▶ [WHAT IS BEING ASKED]: Look for the string "step" in the material below. Copy every line where you find it.

......

-- ==== Sys2Proof/Machine/Core.lean ====
section
/-! DEFINITION. The machine as the host runs it: state, faults, refusals, one step, the state after reset. -/

def Sys2Proof.core : Host.Core := { State := Sys2Proof.Machine.State, Fault := Sys2Proof.Machine.Fault, Refusal := Sys2Proof.Machine.Refusal, step := Sys2Proof.Machine.step, reset := Sys2Proof.Machine.State.reset }
end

......

▶ [SOLUTION]:
/-! DEFINITION. The machine as the host runs it: state, faults, refusals, one step, the state after reset. -/
def Sys2Proof.core : Host.Core := { State := Sys2Proof.Machine.State, Fault := Sys2Proof.Machine.Fault, Refusal := Sys2Proof.Machine.Refusal, step := Sys2Proof.Machine.step, reset := Sys2Proof.Machine.State.reset }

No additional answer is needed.